Different Flavors of Hadoop & Spark

There are four main ways to install Hadoop & Spark:

This blog post shows the different options in the context of Azure.

From Apache (http://hadoop.apache.org/releases.html)

This option is chosen by people who want to select the components themselves, and want to get the releases as soon as they are available.

If you want that option, it’s probably because your want to have control, rather than using a cluster somebody tailored for you.
The recommended way to do in Azure is to use Azure Virtual Machines, virtual network, and install everything yourself.
For that, you may want to leverage Azure Resource Manager templates. A number of examples are available on GitHub. For instance, this one deploys a Zookeeper cluster on Ubuntu VMs.

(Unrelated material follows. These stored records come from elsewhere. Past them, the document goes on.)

-- ==== Sys2Proof/Machine/HostWrite.lean ====
section
/-! DEFINITION. Writes to objects (R29 to R34, R41, R456) with what each chapter's owning block does at a write, and the commits
and withdrawals of the commit groups (R50 to R58). -/

namespace Sys2Proof.Machine

/-- Who makes a write: a session, with its slot and level and whether it is the enrolment session of R48; or the mirror. -/
structure Writer where
  ses    : Nat
  level  : Nat
  enrol  : Bool
  mirror : Bool
  deriving DecidableEq, Repr

/-- The mirror writes without a session: the active has judged the rights. -/
def Writer.partner : Writer := { ses := 32, level := 4, enrol := false, mirror := true }

/-- A session as a writer. -/
def Session.writer (s : Session) (slot : Nat) : Writer := { ses := slot, level := s.level, enrol := s.enrol, mirror := false }

/-! ## Groups, owners, command objects (R31, R49) -/

/-- Whether some network port runs. -/
def Dev.anyNet (d : Dev) : Bool := (List.range 6).any (fun q => d.flag (Obj.netEnable q))

/-- Whether the block that owns a HALTED object runs (R31 and the opening text of each chapter). The trigger's objects are
judged by the LCG before the write and the LCG after it (R87). -/
def Dev.blockRuns (d : Dev) (k : HaltKind) (u : Nat) (data : Bytes) : Bool :=
  let lcgRuns (g : Nat) : Bool := decide (g < 4) && d.flag (Obj.lcgRun g)
  let on (dom : Nat) : Bool := d.nat (Obj.domState dom) != 0
  match k with
  | .never => false
  | .axis => d.flag (Obj.axisEnable u)
  | .ssi => d.flag (Obj.ssiEnable u)
  | .lcg => lcgRuns u
  | .trig => lcgRuns (d.portLcg u) || lcgRuns (leNat data)
  | .port => d.flag (Obj.portEnable u)
  | .lane => d.flag (Obj.portEnable (u / 8))
  | .pset => (List.range 24).any (fun p => (d.heldPsets p).contains u)
  | .view => d.flag (Obj.viewEnable u) || (d.vw u).running
  | .seg => d.flag (Obj.segEnable u)
  | .stall => d.nat (Obj.stallState u) == 2
  | .live => d.flag (Obj.lvEnable u)
  | .pdCls => on pdCls
  | .memory => on 7 || on 8
  | .allNet => d.anyNet
  | .net => d.flag (Obj.netEnable u)
  | .domain => d.flag (Obj.domainEnable u)
  | .udp => d.anyNet
  | .dma => d.chanState u != 0 && d.chanState u != 3
  | .pcie => on pdPcie
  | .twc => d.flag (Obj.twcEnable u)
  | .twt => d.flag Obj.twtEnable

/-- The command objects of R31 that can be read: they take effect when the write is executed. -/
def commandSub (base sub : Nat) : Bool :=
  match base with
  | 0x2100 => sub == 0x01
  | 0x2400 => sub == 0x01 || sub == 0x20 || sub == 0x21 || sub == 0x22
  | 0x3080 => sub == 0x17 || sub == 0x21 || sub == 0x22 || sub == 0x23
  | 0x3500 => sub == 0x01
  | 0x3600 => sub == 0x01
  | _ => false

Hadoop architecture on Azure

There are several ways to deploy a Hadoop cluster on Azure, and several ways to store the data.
A virtual machine on Azure has

  • local disk which is mainly used for cache (Cache disk),
  • Virtual Hard Disks (VHD) that live in the Azure storage; in particular, this is the case of the OS disk (the only exception is with web and worker roles)
  • the virtual machine can also access blob storage which is a storage service where one can put files. It is accessible thru REST API, but also thru the wasb (Windows Azure Storage Blob) driver which is available in Hadoop.

Data Lake Store is also a new way of storing big data. For now (NOV 2015) it is in preview and can be used from Data Lake Analytics and HDInsight; later on, it will also be usable from standard distributions:

Comparing Cloudera, Hortonworks and MapR

Many articles have been written on how the distributions compare.

Here is how I see them.

Hortonworks is the closest to the Apache Hadoop distribution; All their code is Apache’s code and 100% open source. Hortonworks Data Platform (HDP) is described here.

Cloudera is the mots popular; in particular, users like Impala and Cloudera Manager. Their code is 100% open source, but not 100% Apache code (yet?). They recently decided to donate Impala and Kudu to the Apache Software Foundation.

MapR builds a distribution for business critical production applications; they are well known for their MapR file system (MapR-FS) which can be viewed as HDFS (Hadoop Distributed File System) and NFS (Network File System), and has the reputation of being fast. Mapr-FS is proprietary. The distribution is described here.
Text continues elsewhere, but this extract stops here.